-- ==== Sys2Proof/Certificates/Slice0/Obligations.lean ====
section
/-! DEFINITION. The statements for the provers. -/

open Sys2Proof Sys2Proof.Machine

/-- One step of a state with `c` in front of its queue is `exec c` on the state with the queue's rest. -/
def Obligations.StepRunsFront : Prop :=
  ∀ (c : Instr) (rest : List Instr) (s : State), step { s with pending := c :: rest } = exec c { s with pending := rest }

/-! ### Starts, supplies, domains, clock (chapters 1 and 2) -/

/-- The parts that a start may change: all but the free values and the queue. -/
def startParts : List Part :=
  [.clk, .sys, .pow, .ring, .frm, .auth, .run, .cfgs, .fe, .tab, .snap, .loop, .die, .drv, .fan, .prog, .conv, .stitch, .energy,
   .lich, .therm, .safe, .inj, .log, .cnt, .se, .upd, .ho, .dio, .mem]

/-- Every start and every wake, and moss state on the way (R29, R64, R65, R69, R71, R72, R78, R192; log entry 68).
R29, R64, R65, R72, R78, R192: every way in which the node starts completes and leaves what `Started` says, with its CAUSE of Table
2.21: VS_LOGIC_POWER_UP while unpowered, VS_LOGIC_RECOVER_IN_POWER_DOWN within the sequence of Table 2.26, FULL_RESET once due. That the
start follows at once after the recovery is the model's choice (log entry 68).
R64, R69, R71: an enabled wake event in moss state starts the node with CAUSE 0x4; WAKE_CFG is kept, the flag of the source reads 1 and
its count has risen by one, to at most 0xFF, and the flags and counts of the other sources are kept. A wake event captured on the way into
moss state does the same as soon as moss state is reached (3 ms after the boundary of Table 2.22). -/
def Obligations.StartsAndWakes : Prop :=
  ((∀ (dt : Nat) (s : State), s.pow.stage = .off → Completes (.vsLogicPowerUp dt) s startParts (Started 1 s)) ∧
  (∀ (dt : Nat) (s : State), s.pow.stage = .powerDown → s.clk.upNs + dt < s.pow.downUp + 3000000 →
    Completes (.vsLogicRecoverInPowerDown dt) s startParts (Started 2 s)) ∧
  (∀ (dt due cause : Nat) (s : State), s.sys.resetDue = some (due, cause) → due ≤ s.clk.upNs + dt →
    Completes (.fullReset dt) s startParts (Started cause s))) ∧
  ((∀ (i : Fin 4) (dt : Nat) (rising : Bool) (c : Instr) (s : State), s.pow.stage = .moss →
    (c = .wakeSymbolRx dt .ca ∧ i = 0 ∧ bitOf s.pow.wakeCfg 0 = true ∨ c = .wakeSymbolRx dt .cb ∧ i = 1 ∧ bitOf s.pow.wakeCfg 0 = true ∨
      c = .di00Wake dt rising ∧ i = 2 ∧ bitOf s.pow.wakeCfg 1 = true ∧ rising = !bitOf s.pow.wakeCfg 3 ∨
      c = .svcWake dt ∧ i = 3 ∧ bitOf s.pow.wakeCfg 2 = true) →
    Completes c s startParts fun t => Started 4 s t ∧ t.pow.wakeCfg = s.pow.wakeCfg ∧
      t.pow.wakeSrc[i] = { set := true, cnt := min 0xFF ((s.pow.wakeSrc[i]).cnt + 1) } ∧
      ∀ j : Fin 4, j ≠ i → t.pow.wakeSrc[j] = s.pow.wakeSrc[j]) ∧
  (∀ (dt b : Nat) (s : State), s.pow.mossAt = some b → b + 3000 ≤ (s.advance dt).ctUs → s.pow.mossWake ≠ 0 →
    Completes (.mossShutdown dt) s startParts fun t => Started 4 s t ∧ t.pow.wakeCfg = s.pow.wakeCfg ∧ t.pow.wakeSrc = s.pow.wakeSrc) ∧
  (∀ (dt b : Nat) (s : State), s.pow.mossAt = some b → b + 3000 ≤ (s.advance dt).ctUs → s.pow.mossWake = 0 →
    Completes (.mossShutdown dt) s startParts fun t => t.pow.stage = .moss ∧ t.pow.pdOn = 0 ∧ t.pow.bypassOpen = false ∧
      t.pow.smUp = false ∧ t.safe.permit ≠ .on ∧ t.cnt.moss = inc32 s.cnt.moss ∧ (∀ n : Fin 32, (t.drv.ch[n]).phase.quiet = true) ∧
      (∀ n : Fin 12, (t.fan.ch[n]).duty = 0) ∧ ∀ n : Fin 8, (t.loop[n]).now = 0))


/-- R72 to R76, R94, R132, R659: what follows a start, in order. SPORE_SAMPLE with the strap high leads to spore mode with cause 1, with the
strap low it changes nothing but the time. SM_START starts the monitor with the permit OFF or LOCKED and its outputs off. RING_READY, once the
monitor runs or cannot start, opens the bypass, takes the pinned address or 0x00 and sets chain time to 0. CTRL_RUNNING starts the HOST_TIMEOUT interval. -/
def Obligations.BootStagesComplete : Prop :=
  (∀ (dt : Nat) (s : State), s.pow.stage = .boot → Completes (.sporeSample dt true) s [.clk, .pow, .log, .ho] fun t =>
    t.pow.stage = .spore ∧ t.ho.spore = 1) ∧
  (∀ (dt : Nat) (s : State), Completes (.sporeSample dt false) s [.clk] fun _ => True) ∧
  (∀ (dt : Nat) (ok : Bool) (s : State), s.pow.stage = .boot ∨ s.pow.stage = .spore → s.pow.smUp = false → s.passes 1 = true → s.domDead 64 = false →
    Completes (.smStart dt ok) s [.clk, .pow, .drv, .fan, .safe, .log] fun t => t.pow.smUp = true ∧
      (t.safe.permit = .off ∨ t.safe.permit = .locked) ∧ t.safe.aCmd = false ∧ t.safe.bCmd = false ∧ t.safe.airOk = false ∧ t.safe.proof = none ∧
      (ok = false → (t.safe.latch[Latch.smSelf.bit]).set = true) ∧ ∀ k : Fin 14, (s.safe.latch[k]).set = true → (t.safe.latch[k]).set = true) ∧
  (∀ (dt : Nat) (a b : Bool) (s : State), s.pow.stage = .boot → s.pow.bypassOpen = false → s.passes 2 = true → s.domDead 59 = false →
    s.domDead 60 = false → (s.pow.smUp = true ∨ s.passes 1 = false ∨ s.domDead 64 = true) → Completes (.ringReady dt a b) s [.clk, .pow, .ring] fun t => t.pow.stage = .ringReady ∧ t.pow.bypassOpen = true ∧
      t.ring.addr = s.ring.pinStore.getD 0 ∧ t.ring.pinned = s.ring.pinStore.isSome ∧ t.clk.ctNs = 0 ∧ t.ring.ca.lock = a ∧ t.ring.cb.lock = b ∧
      (∀ d ∈ [59, 60, 62, 63, 64, 65, 67], s.domDead d = false → t.domOn d = true)) ∧
  (∀ (dt : Nat) (s : State), s.pow.stage = .ringReady →
    Completes (.ctrlRunning dt) s [.clk, .sys, .pow, .frm, .run, .cfgs, .fe, .snap, .loop, .die, .drv, .fan, .prog, .energy, .therm, .log,
      .ho] fun t => t.pow.stage = .running ∧ t.frm.eventUp = s.clk.upNs + dt ∧
        t.run = (match s.cfgs.best with
          | some c => c.set
          | none => RunCfg.factory) ∧
        t.cfgs.fault = (s.cfgs.fault || s.cfgs.best.isNone) ∧ t.safe = s.safe ∧ t.energy.winStart = Vector.replicate 3 t.ctUs)

/-- R55: while the node is awake, VS_POWER outside its range opens the heat-permit outputs, releases every driver channel, turns the fans
and the loop outputs off, and sets and counts VP_UV or VP_OV; a permit that was on is off with reason 0x0E. The node stays awake. At the
connectors no pair conducts and no fan channel is driven (R44, R76). -/
def Obligations.VsPowerLossTurnsOutputsOff : Prop :=
  ∀ (dt : Nat) (high : Bool) (s : State), s.awake = true →
    Completes (if high then .vsPowerOvervoltage dt else .vsPowerUndervoltage dt) s [.clk, .pow, .loop, .drv, .fan, .prog, .safe, .inj, .log, .cnt]
      fun t => t.pow.vpOk = false ∧ t.pow.vpUv = (if high then s.pow.vpUv else s.pow.vpUv.raise) ∧
        t.pow.vpOv = (if high then s.pow.vpOv.raise else s.pow.vpOv) ∧ t.pow.stage = s.pow.stage ∧ t.safe.permit ≠ .on ∧
        (s.safe.permit = .on → t.safe.lastReason = 0x0E ∧ t.safe.aCmd = false ∧ t.safe.bCmd = false) ∧
        (∀ n : Fin 32, (t.drv.ch[n]).phase.quiet = true ∧ (t.drv.dg[n]).direct = none) ∧ t.hpPinA = false ∧ t.hpPinB = false ∧
        (∀ n : Fin 12, t.buckPin n = .off ∧ t.pwmPin n = .floating ∧ t.fanV n = false) ∧
        (∀ n : Fin 12, ((t.fan.ch[n]).state = .off ∨ (t.fan.ch[n]).state = .unavailable) ∧
          ((s.fan.ch[n]).state ≠ .unavailable → (t.fan.ch[n]).duty = 0)) ∧
        ∀ n : Fin 8, (t.loop[n]).now = 0
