@[simp] theorem State.loopSpells_only {l : List Part} {s : State} (t : State)  (h : Within [.loop] l) :
    Only l s (t.loopSpells) ↔ Only l s t := by
  refine Only.congr h ?_
  unfold State.loopSpells
  repeat' first
    | with_reducible exact Only.rfl
    | exact Eq.refl true
    | with_reducible refine Only.each ?_ ?_
    | with_reducible intro _ _
    | with_reducible refine (State.mLo_only _ _ _ ?_).2 ?_

@[simp] theorem State.loopsTick_only {l : List Part} {s : State} (t : State) (t' : Nat) (h : Within [.loop] l) :
    Only l s (t.loopsTick t') ↔ Only l s t := by
  refine Only.congr h ?_
  unfold State.loopsTick
  repeat' first
    | with_reducible exact Only.rfl
    | exact Eq.refl true
    | with_reducible refine Only.ite ?_ ?_
    | with_reducible refine Only.each ?_ ?_
    | with_reducible intro _ _
    | with_reducible refine (State.loSettle_only _ _ ?_).2 ?_
    | with_reducible refine (State.mLo_only _ _ _ ?_).2 ?_

@[simp] theorem State.setLoop_only {l : List Part} {s : State} (t : State) (n : Fin 8) (c : LoopCfg) (h : Within [.run, .loop] l) :
    Only l s (t.setLoop n c) ↔ Only l s t := by
  refine Only.congr h ?_
  unfold State.setLoop
  repeat' first
    | with_reducible exact Only.rfl
    | exact Eq.refl true
    | with_reducible refine Only.ite ?_ ?_
    | with_reducible intro _ _
    | with_reducible refine (State.loSettle_only _ _ ?_).2 ?_
    | with_reducible refine (State.mLo_only _ _ _ ?_).2 ?_
    | with_reducible refine (State.mRun_only _ _ ?_).2 ?_

@[simp] theorem State.loAct_only {l : List Part} {s : State} (t : State) (n : Fin 8) (action : Nat) (ua : Nat)
    (h : Within [.loop, .prog, .stitch] l) :
    Only l s (t.loAct n action ua) ↔ Only l s t := by
  refine Only.congr h ?_
  unfold State.loAct
  repeat' first
    | with_reducible exact Only.rfl
    | exact Eq.refl true
    | with_reducible refine Only.ite ?_ ?_
    | with_reducible intro _ _
    | with_reducible refine (State.holdByHost_only _ ?_).2 ?_
    | with_reducible refine (State.loSettle_only _ _ ?_).2 ?_
    | with_reducible refine (State.mLo_only _ _ _ ?_).2 ?_
    | with_reducible refine (State.stitchCancel_only _ _ ?_).2 ?_
    | split

@[simp] theorem State.rebudget_only {l : List Part} {s : State} (t : State) (h : Within [.drv] l) :
    Only l s (t.rebudget) ↔ Only l s t := by
  refine Only.congr h ?_
  unfold State.rebudget
  repeat' first
    | with_reducible exact Only.rfl
    | exact Eq.refl true
    | with_reducible intro _ _
    | with_reducible refine (State.mDrv_only _ _ ?_).2 ?_

@[simp] theorem State.retarget_only {l : List Part} {s : State} (t : State) (c : Fin 32) (h : Within [.drv] l) :
    Only l s (t.retarget c) ↔ Only l s t := by
  refine Only.congr h ?_
  unfold State.retarget
  repeat' first
    | with_reducible exact Only.rfl
    | exact Eq.refl true
    | with_reducible intro _ _
    | with_reducible refine (State.mDrvCh_only _ _ _ ?_).2 ?_
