@[simp] theorem State.sporeTrial_only {l : List Part} {s : State} (t : State)  (h : Within [.ho] l) :
    Only l s (t.sporeTrial) ↔ Only l s t := by
  refine Only.congr h ?_
  unfold State.sporeTrial
  repeat' first
    | with_reducible exact Only.rfl
    | exact Eq.refl true
    | with_reducible intro _ _
    | with_reducible refine (State.hoTrial_only _ ?_).2 ?_
    | with_reducible refine (State.mHo_only _ _ ?_).2 ?_
    | split

@[simp] theorem State.ctrlUp_only {l : List Part} {s : State} (t : State)
    (h : Within [.sys, .pow, .frm, .run, .cfgs, .fe, .snap, .loop, .die, .drv, .fan, .prog, .energy, .therm, .log, .ho] l) :
    Only l s (t.ctrlUp) ↔ Only l s t := by
  refine Only.congr h ?_
  unfold State.ctrlUp
  repeat' first
    | with_reducible exact Only.rfl
    | exact Eq.refl true
    | with_reducible refine Only.ite ?_ ?_
    | with_reducible intro _ _
    | with_reducible refine (State.chargeReview_only _ ?_).2 ?_
    | with_reducible refine (State.ioAsk_only _ ?_).2 ?_
    | with_reducible refine (State.loadRun_only _ _ ?_).2 ?_
    | with_reducible refine (State.mCfgs_only _ _ ?_).2 ?_
    | with_reducible refine (State.mDie_only _ _ ?_).2 ?_
    | with_reducible refine (State.mEnergy_only _ _ ?_).2 ?_
    | with_reducible refine (State.mFrm_only _ _ ?_).2 ?_
    | with_reducible refine (State.mPow_only _ _ ?_).2 ?_
    | with_reducible refine (State.mProg_only _ _ ?_).2 ?_
    | with_reducible refine (State.mSnap_only _ _ ?_).2 ?_
    | with_reducible refine (State.mSys_only _ _ ?_).2 ?_
    | with_reducible refine (State.pdReview_only _ ?_).2 ?_
    | with_reducible refine (State.sporeTrial_only _ ?_).2 ?_
    | split

@[simp] theorem State.supplyGone_only {l : List Part} {s : State} (t : State)  (h : Within [.loop, .drv, .fan, .safe, .log, .cnt] l) :
    Only l s (t.supplyGone) ↔ Only l s t := by
  refine Only.congr h ?_
  unfold State.supplyGone
  refine (State.outputsGone_only _ (by decide)).2 ((State.releaseAll_only _ (by decide)).2 ((State.mSafe_only _ _ (by decide)).2 ?_))
  exact Only.ite ((State.mCnt_only _ _ (by decide)).2 Only.rfl) Only.rfl

@[simp] theorem State.powerDown_only {l : List Part} {s : State} (t : State)  (h : Within [.pow, .loop, .drv, .fan, .safe, .log, .cnt] l) :
    Only l s (t.powerDown) ↔ Only l s t := by
  refine Only.congr h ?_
  unfold State.powerDown
  repeat' first
    | with_reducible exact Only.rfl
    | exact Eq.refl true
    | with_reducible refine Only.ite ?_ ?_
    | with_reducible intro _ _
    | with_reducible refine (State.countAwake_only _ ?_).2 ?_
    | with_reducible refine (State.logE_only _ _ _ _ ?_).2 ?_
    | with_reducible refine (State.logFlush_only _ ?_).2 ?_
    | with_reducible refine (State.mPow_only _ _ ?_).2 ?_
    | with_reducible refine (State.mSafe_only _ _ ?_).2 ?_
    | with_reducible refine (State.supplyGone_only _ ?_).2 ?_
    | split

@[simp] theorem State.wakeUp_only {l : List Part} {s : State} (t : State) 
    (h : Within [.clk, .sys, .pow, .ring, .frm, .auth, .run, .cfgs, .fe, .tab, .snap, .loop, .die, .drv, .fan, .prog, .conv, .stitch, .energy,
      .lich, .therm, .safe, .inj, .log, .cnt, .se, .upd, .ho, .dio, .mem] l) :
    Only l s (t.wakeUp) ↔ Only l s t := by
  refine Only.congr h ?_
  unfold State.wakeUp
  repeat' first
    | with_reducible exact Only.rfl
    | exact Eq.refl true
    | with_reducible intro _ _
    | with_reducible refine (State.restart_only _ _ ?_).2 ?_

@[simp] theorem State.wakeEvent_only {l : List Part} {s : State} (t : State) (i : Fin 4) (enabled : Bool)
    (h : Within [.clk, .sys, .pow, .ring, .frm, .auth, .run, .cfgs, .fe, .tab, .snap, .loop, .die, .drv, .fan, .prog, .conv, .stitch, .energy,
      .lich, .therm, .safe, .inj, .log, .cnt, .se, .upd, .ho, .dio, .mem] l) :
    Only l s (t.wakeEvent i enabled) ↔ Only l s t := by
  refine Only.congr h ?_
  unfold State.wakeEvent
  repeat' first
    | with_reducible exact Only.rfl
    | exact Eq.refl true
    | with_reducible refine Only.ite ?_ ?_
    | with_reducible intro _ _
    | with_reducible refine (State.mPow_only _ _ ?_).2 ?_
    | with_reducible refine (State.wakeUp_only _ ?_).2 ?_

@[simp] theorem State.mossReached_only {l : List Part} {s : State} (t : State) 
    (h : Within [.clk, .sys, .pow, .ring, .frm, .auth, .run, .cfgs, .fe, .tab, .snap, .loop, .die, .drv, .fan, .prog, .conv, .stitch, .energy,
      .lich, .therm, .safe, .inj, .log, .cnt, .se, .upd, .ho, .dio, .mem] l) :
    Only l s (t.mossReached) ↔ Only l s t := by
  refine Only.congr h ?_
  unfold State.mossReached
  repeat' first
    | with_reducible exact Only.rfl
    | exact Eq.refl true
    | with_reducible refine Only.ite ?_ ?_
    | with_reducible intro _ _
    | with_reducible refine (State.countAwake_only _ ?_).2 ?_
    | with_reducible refine (State.logE_only _ _ _ _ ?_).2 ?_
    | with_reducible refine (State.logFlush_only _ ?_).2 ?_
    | with_reducible refine (State.mCnt_only _ _ ?_).2 ?_
    | with_reducible refine (State.mLog_only _ _ ?_).2 ?_
    | with_reducible refine (State.mPow_only _ _ ?_).2 ?_
    | with_reducible refine (State.sessionEnd_only _ _ ?_).2 ?_
    | with_reducible refine (State.supplyGone_only _ ?_).2 ?_
    | with_reducible refine (State.wakeUp_only _ ?_).2 ?_
    | split

@[simp] theorem State.toTurn_only {l : List Part} {s : State} (t : State) (p : PortId) (cause : Nat) (h : Within [.ring] l) :
    Only l s (t.toTurn p cause) ↔ Only l s t := by
  refine Only.congr h ?_
  unfold State.toTurn
  repeat' first
    | with_reducible exact Only.rfl
    | exact Eq.refl true
    | with_reducible intro _ _
    | with_reducible refine (State.mRp_only _ _ _ ?_).2 ?_
    | with_reducible refine (State.turnKept_only _ _ _ ?_).2 ?_

@[simp] theorem State.loseLock_only {l : List Part} {s : State} (t : State) (p : PortId) (c : LossCause) (h : Within [.ring, .inj, .log] l) :
    Only l s (t.loseLock p c) ↔ Only l s t := by
  refine Only.congr h ?_
  unfold State.loseLock
  repeat' first
    | with_reducible exact Only.rfl
    | exact Eq.refl true
    | with_reducible refine Only.ite ?_ ?_
    | with_reducible intro _ _
    | with_reducible refine (State.detected_only _ _ _ _ ?_).2 ?_
    | with_reducible refine (State.logHw_only _ _ _ _ _ _ ?_).2 ?_
    | with_reducible refine (State.mRp_only _ _ _ ?_).2 ?_
    | with_reducible refine (State.toTurn_only _ _ _ ?_).2 ?_

@[simp] theorem State.setRate_only {l : List Part} {s : State} (t : State) (p : PortId) (r : Nat) (h : Within [.ring, .log] l) :
    Only l s (t.setRate p r) ↔ Only l s t := by
  refine Only.congr h ?_
  unfold State.setRate
  repeat' first
    | with_reducible exact Only.rfl
    | exact Eq.refl true
    | with_reducible refine Only.ite ?_ ?_
    | with_reducible intro _ _
    | with_reducible refine (State.logE_only _ _ _ _ ?_).2 ?_
    | with_reducible refine (State.mRing_only _ _ ?_).2 ?_

@[simp] theorem State.relock_only {l : List Part} {s : State} (t : State) (p : PortId) (h : Within [.ring, .log] l) :
    Only l s (t.relock p) ↔ Only l s t := by
  refine Only.congr h ?_
  unfold State.relock
  repeat' first
    | with_reducible exact Only.rfl
    | exact Eq.refl true
    | with_reducible refine Only.ite ?_ ?_
    | with_reducible intro _ _
    | with_reducible refine (State.mRp_only _ _ _ ?_).2 ?_
    | with_reducible refine (State.setRate_only _ _ _ ?_).2 ?_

******

**WHAT YOU SHOULD DO:**
Using the records above, select and copy every line that has the word "quiet".

**RESPONSE:**
      t.pow.smUp = false ∧ t.safe.permit ≠ .on ∧ t.cnt.moss = inc32 s.cnt.moss ∧ (∀ n : Fin 32, (t.drv.ch[n]).phase.quiet = true) ∧
        (∀ n : Fin 32, (t.drv.ch[n]).phase.quiet = true ∧ (t.drv.dg[n]).direct = none) ∧ t.hpPinA = false ∧ t.hpPinB = false ∧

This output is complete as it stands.